St. Despite St. Petersburg’s world-famous museums, ChatGPT gave the city a score of minus 40 for its contemporary art scene and unique architecture. Tampa has similarly failed in artistic heritage and theater.
While it’s easy to laugh off a robot’s crude views, researcher Matthew Zook warns that these rankings are not random. They are a mirror reflecting the internet’s own biases; It’s a phenomenon that could have real-world consequences as AI begins to influence everything from travel recommendations to property values.
When facing Tampa in “Art & Style,” St. Petersburg beat out Tampa as being “more stylish,” having “better museums,” having “more unique architecture,” and having a “better contemporary art scene.” According to the AI, Tampa is more likely than St. Louis because it has a “more vibrant music scene” and a “better film industry.” He left St. Petersburg behind.
St. Petersburg scored high on social inclusion, being heavily associated with positive queries such as “more LGBTQ+ friendly,” “less racist,” and “has more inclusive policies.”
Zook said such decisions were not intentionally programmed by ChatGPT’s maker, Open AI. Rather, they absorb trillions of words from the internet, material full of human stereotypes, to train the models.
Maybe if the internet frequently pairs “Florida” with the chaotic “Florida Man” meme or swamp humidity, AI will learn to calculate whether Florida is redneck or smelly.
Algorithms may seem objective with their if-this-then-that mentality, but they often “learn” to do their job from existing data (e.g., things people on the internet have already typed into a search box).

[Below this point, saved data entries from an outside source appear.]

@[simp] theorem State.setCon_regs (s : State) (p : Nat) (c : ConSt) : (s.setCon p c).regs = s.regs := (congrArg State.regs (State.setCon_eq s p c) :)
@[simp] theorem State.setCon_mem (s : State) (p : Nat) (c : ConSt) : (s.setCon p c).mem = s.mem := (congrArg State.mem (State.setCon_eq s p c) :)
@[simp] theorem State.setCon_power (s : State) (p : Nat) (c : ConSt) : (s.setCon p c).power = s.power := (congrArg State.power (State.setCon_eq s p c) :)
@[simp] theorem State.setCon_stk (s : State) (p : Nat) (c : ConSt) : (s.setCon p c).stk = s.stk := (congrArg State.stk (State.setCon_eq s p c) :)
@[simp] theorem State.setCon_cam (s : State) (p : Nat) (c : ConSt) : (s.setCon p c).cam = s.cam := (congrArg State.cam (State.setCon_eq s p c) :)
@[simp] theorem State.setCon_log (s : State) (p : Nat) (c : ConSt) : (s.setCon p c).log = s.log := (congrArg State.log (State.setCon_eq s p c) :)
@[simp] theorem State.setCon_parts (s : State) (p : Nat) (c : ConSt) : (s.setCon p c).parts = s.parts := (congrArg State.parts (State.setCon_eq s p c) :)
@[simp] theorem State.setCon_ctxs (s : State) (p : Nat) (c : ConSt) : (s.setCon p c).ctxs = s.ctxs := (congrArg State.ctxs (State.setCon_eq s p c) :)
@[simp] theorem State.setCon_sculls (s : State) (p : Nat) (c : ConSt) : (s.setCon p c).sculls = s.sculls := (congrArg State.sculls (State.setCon_eq s p c) :)
@[simp] theorem State.setCon_inForce (s : State) (p : Nat) (c : ConSt) : (s.setCon p c).inForce = s.inForce := (congrArg State.inForce (State.setCon_eq s p c) :)
@[simp] theorem State.setCon_nv (s : State) (p : Nat) (c : ConSt) : (s.setCon p c).nv = s.nv := (congrArg State.nv (State.setCon_eq s p c) :)
@[simp] theorem State.setCon_ao (s : State) (p : Nat) (c : ConSt) : (s.setCon p c).ao = s.ao := (congrArg State.ao (State.setCon_eq s p c) :)
@[simp] theorem State.setCon_tally (s : State) (p : Nat) (c : ConSt) : (s.setCon p c).tally = s.tally := (congrArg State.tally (State.setCon_eq s p c) :)
@[simp] theorem State.setCon_dbg (s : State) (p : Nat) (c : ConSt) : (s.setCon p c).dbg = s.dbg := (congrArg State.dbg (State.setCon_eq s p c) :)
@[simp] theorem State.setCon_cca (s : State) (p : Nat) (c : ConSt) : (s.setCon p c).cca = s.cca := (congrArg State.cca (State.setCon_eq s p c) :)
@[simp] theorem State.setCon_meas (s : State) (p : Nat) (c : ConSt) : (s.setCon p c).meas = s.meas := (congrArg State.meas (State.setCon_eq s p c) :)
@[simp] theorem State.setCon_ctr (s : State) (p : Nat) (c : ConSt) : (s.setCon p c).ctr = s.ctr := (congrArg State.ctr (State.setCon_eq s p c) :)
@[simp] theorem State.setCon_mdi (s : State) (p : Nat) (c : ConSt) : (s.setCon p c).mdi = s.mdi := (congrArg State.mdi (State.setCon_eq s p c) :)
@[simp] theorem State.setCon_sin (s : State) (p : Nat) (c : ConSt) : (s.setCon p c).sin = s.sin := (congrArg State.sin (State.setCon_eq s p c) :)
@[simp] theorem State.setCon_imd (s : State) (p : Nat) (c : ConSt) : (s.setCon p c).imd = s.imd := (congrArg State.imd (State.setCon_eq s p c) :)
@[simp] theorem State.setCon_seats (s : State) (p : Nat) (c : ConSt) : (s.setCon p c).seats = s.seats := (congrArg State.seats (State.setCon_eq s p c) :)
@[simp] theorem State.setCon_kpa (s : State) (p : Nat) (c : ConSt) : (s.setCon p c).kpa = s.kpa := (congrArg State.kpa (State.setCon_eq s p c) :)
@[simp] theorem State.setCon_cans (s : State) (p : Nat) (c : ConSt) : (s.setCon p c).cans = s.cans := (congrArg State.cans (State.setCon_eq s p c) :)
@[simp] theorem State.setCon_qp (s : State) (p : Nat) (c : ConSt) : (s.setCon p c).qp = s.qp := (congrArg State.qp (State.setCon_eq s p c) :)
@[simp] theorem State.setCon_tag (s : State) (p : Nat) (c : ConSt) : (s.setCon p c).tag = s.tag := (congrArg State.tag (State.setCon_eq s p c) :)
@[simp] theorem State.setCon_chn (s : State) (p : Nat) (c : ConSt) : (s.setCon p c).chn = s.chn := (congrArg State.chn (State.setCon_eq s p c) :)
@[simp] theorem State.setCon_rad (s : State) (p : Nat) (c : ConSt) : (s.setCon p c).rad = s.rad := (congrArg State.rad (State.setCon_eq s p c) :)
@[simp] theorem State.setCon_est (s : State) (p : Nat) (c : ConSt) : (s.setCon p c).est = s.est := (congrArg State.est (State.setCon_eq s p c) :)
@[simp] theorem State.setCon_crew (s : State) (p : Nat) (c : ConSt) : (s.setCon p c).crew = s.crew := (congrArg State.crew (State.setCon_eq s p c) :)
@[simp] theorem State.setCon_rdata (s : State) (p : Nat) (c : ConSt) : (s.setCon p c).rdata = s.rdata := (congrArg State.rdata (State.setCon_eq s p c) :)
@[simp] theorem State.setCon_sec (s : State) (p : Nat) (c : ConSt) : (s.setCon p c).sec = s.sec := (congrArg State.sec (State.setCon_eq s p c) :)
@[simp] theorem State.setCon_pending (s : State) (p : Nat) (c : ConSt) : (s.setCon p c).pending = s.pending := (congrArg State.pending (State.setCon_eq s p c) :)
@[simp] theorem State.setCon_acts (s : State) (p : Nat) (c : ConSt) : (s.setCon p c).acts = s.acts := (congrArg State.acts (State.setCon_eq s p c) :)
@[simp] theorem State.setCon_freeCtr (s : State) (p : Nat) (c : ConSt) : (s.setCon p c).freeCtr = s.freeCtr := (congrArg State.freeCtr (State.setCon_eq s p c) :)

@[simp] theorem State.con_setCon (s : State) (p : Nat) (c : ConSt) : (s.setCon p c).con p = c := by
  unfold State.con State.setCon
  split <;> rfl

/-- Only the two console ports changed. -/
abbrev ConFrame (s t : State) : Prop := t = { s with con0 := t.con0, con1 := t.con1 }

theorem ConFrame.trans {s t u : State} (h : ConFrame s t) (k : ConFrame t u) : ConFrame s u := by
  rw [k]
  exact congrArg (fun x : State => { x with con0 := u.con0, con1 := u.con1 }) h
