/-! Bits -/

@[simp] theorem State.bit_setBit_self (s : State) {a b : Nat} (v : Bool) (h : b < 32) : (s.setBit a b v).bit a b = v := by
  unfold State.bit State.setBit
  rw [State.fld_setFld_self _ _ (by omega)]
  cases v <;> rfl

@[simp] theorem State.bit_setBit_other (s : State) {a b c : Nat} (v : Bool) (h : b < 32) (hd : b ≠ c) : (s.setBit a b v).bit a c = s.bit a c := by
  unfold State.bit State.setBit
  rw [State.fld_setFld_other _ _ (by omega) (by omega)]

@[simp] theorem State.fld_setBit_other (s : State) {a b lo w : Nat} (v : Bool) (h : b < 32) (hd : b + 1 ≤ lo ∨ lo + w ≤ b) :
    (s.setBit a b v).fld a lo w = s.fld a lo w := by
  unfold State.setBit
  rw [State.fld_setFld_other _ _ (by omega) (by omega)]

@[simp] theorem State.bit_setFld_other (s : State) {a lo w c : Nat} (v : Nat) (h : lo + w ≤ 32) (hd : lo + w ≤ c ∨ c + 1 ≤ lo) :
    (s.setFld a lo w v).bit a c = s.bit a c := by
  unfold State.bit
  rw [State.fld_setFld_other _ _ h hd]

/-- A counter field goes up by k and stops at its largest value. -/
@[simp] theorem State.fld_incSat_self (s : State) {a lo w : Nat} (k : Nat) (h : lo + w ≤ 32) :
    (s.incSat a lo w k).fld a lo w = min (s.fld a lo w + k) (2 ^ w - 1) := by
  unfold State.incSat
  rw [State.fld_setFld_self _ _ h]
  have := s.fld_lt a lo w
  have := Nat.two_pow_pos w
  unfold satAdd
  split
  · rw [Nat.mod_eq_of_lt (by omega), Nat.min_eq_right (by omega)]
  · rw [Nat.mod_eq_of_lt (by omega), Nat.min_eq_left (by omega)]

@[simp] theorem State.us_atUs (s : State) (us : Nat) : (s.atUs us).us = us % 2 ^ 15 := State.fld_setFld_self s us (by decide)

/-! Registers the logbook touches -/

theorem State.rd_setPend (s : State) (l : List LogRec) {a : Nat} (h : a ≠ Reg.LOG_PEND) : (s.setPend l).rd a = s.rd a := by
  have h' : Reg.LOG_PEND ≠ a := Ne.symm h
  unfold State.setPend
  dsimp only
  rw [State.rd_setFld_ne _ _ _ _ h', State.rd_setFld_ne _ _ _ _ h', State.rd_mk]

theorem State.rd_reportLost (s : State) (b : Nat) {a : Nat} (h : a ≠ Reg.LOG_PEND) : (s.reportLost b).rd a = s.rd a := by
  unfold State.reportLost
  dsimp only
  split
  · rw [State.rd_mk, State.rd_setPend s _ h]
  · rfl

theorem State.rd_submit (s : State) (u : List LogRec) (r : LogRec) (t : List LogRec) (hu : u = r :: t) {a : Nat} (h : a ∉ logRegs r.book) :
    (s.submit u).2.rd a = s.rd a := by
  subst hu
  simp only [logRegs, List.mem_cons, List.not_mem_nil, or_false, not_or] at h
  obtain ⟨h1, h2, h3, h4, h5⟩ := h
  unfold State.submit
  dsimp only
  split
  · exact State.rd_incSat_ne _ _ _ _ (Ne.symm h2)
  · have hx : (State.reportLost (if (decide (r.sevfl % 8 = 4) || decide (r.source = 0xF0) || !s.bit Reg.LOG_CTRL 1) = true then s else
        s.setBucket (s.bucketKey r.book r.code)
          { s.bucket (s.bucketKey r.book r.code) with tokens := (s.bucket (s.bucketKey r.book r.code)).tokens - 1 }) r.book).rd a = s.rd a := by
      rw [State.rd_reportLost _ _ h1]
      split <;> rfl
    generalize State.reportLost _ r.book = u at hx ⊢
    split
    · rw [State.rd_mk, State.rd_incSat_ne u _ _ _ (Ne.symm h3)]; exact hx
    · split
      · rw [State.rd_setBit_ne _ _ _ (Ne.symm h5), State.rd_incSat_ne _ _ _ _ (Ne.symm h4)]; exact hx
      · rw [State.rd_setPend _ _ h1]; exact hx

@[simp] theorem State.rd_logIn (s : State) {b a : Nat} (c src : Nat) (l : List Byte) (h : a ∉ logRegs b) : (s.logIn b c src l).rd a = s.rd a := by
  obtain ⟨r, t, hu, hb⟩ : ∃ r t, s.unitOf b c src (severity c) l = r :: t ∧ r.book = b := by
    unfold State.unitOf
    dsimp only
    split
    · exact ⟨_, _, rfl, rfl⟩
    · exact ⟨_, _, rfl, rfl⟩
  have k := State.rd_submit s _ r t hu (a := a) (hb ▸ h)
  unfold State.logIn
  dsimp only
  split
  · rw [State.rd_mk]; exact k
  · exact k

“Technology will never solve these types of problems,” said Zook, a professor of geography at the University of Kentucky and co-author of the study. “It’s not neutral, people like to pretend it is. But it’s coded by people and so it reflects what people do.”
Algorithmic bias is nothing new. Early photo recognition software had trouble identifying Black people because it was trained on a dataset of mostly light-skinned faces. Search results were automatically filled with racist stereotypes because people had searched for those terms before. The software that screened job candidates for tech jobs filtered out applications from women because it was trained on data showing that those jobs were mostly filled by men.
Zook said the difference with language learning models like ChatGPT comes in how comfortable people already trust it.
“With generative models, users convey their judgments to an interactive interface where biases creep in without being visually or immediately apparent,” Zook said.
Artificial intelligence models are also very powerful and work fast. They can produce content so quickly that they can soon “suppress what people produce” and normalize preconceived notions. Last year, an estimated 50 percent of adults were using ChatGPT or something similar.
Zook likened interacting with an AI’s geographic views to dealing with a “racist uncle.” If you know his prejudices, you can overcome them and still be around him during the holidays, but if you accept his words uncritically, you run the risk of adopting those prejudices.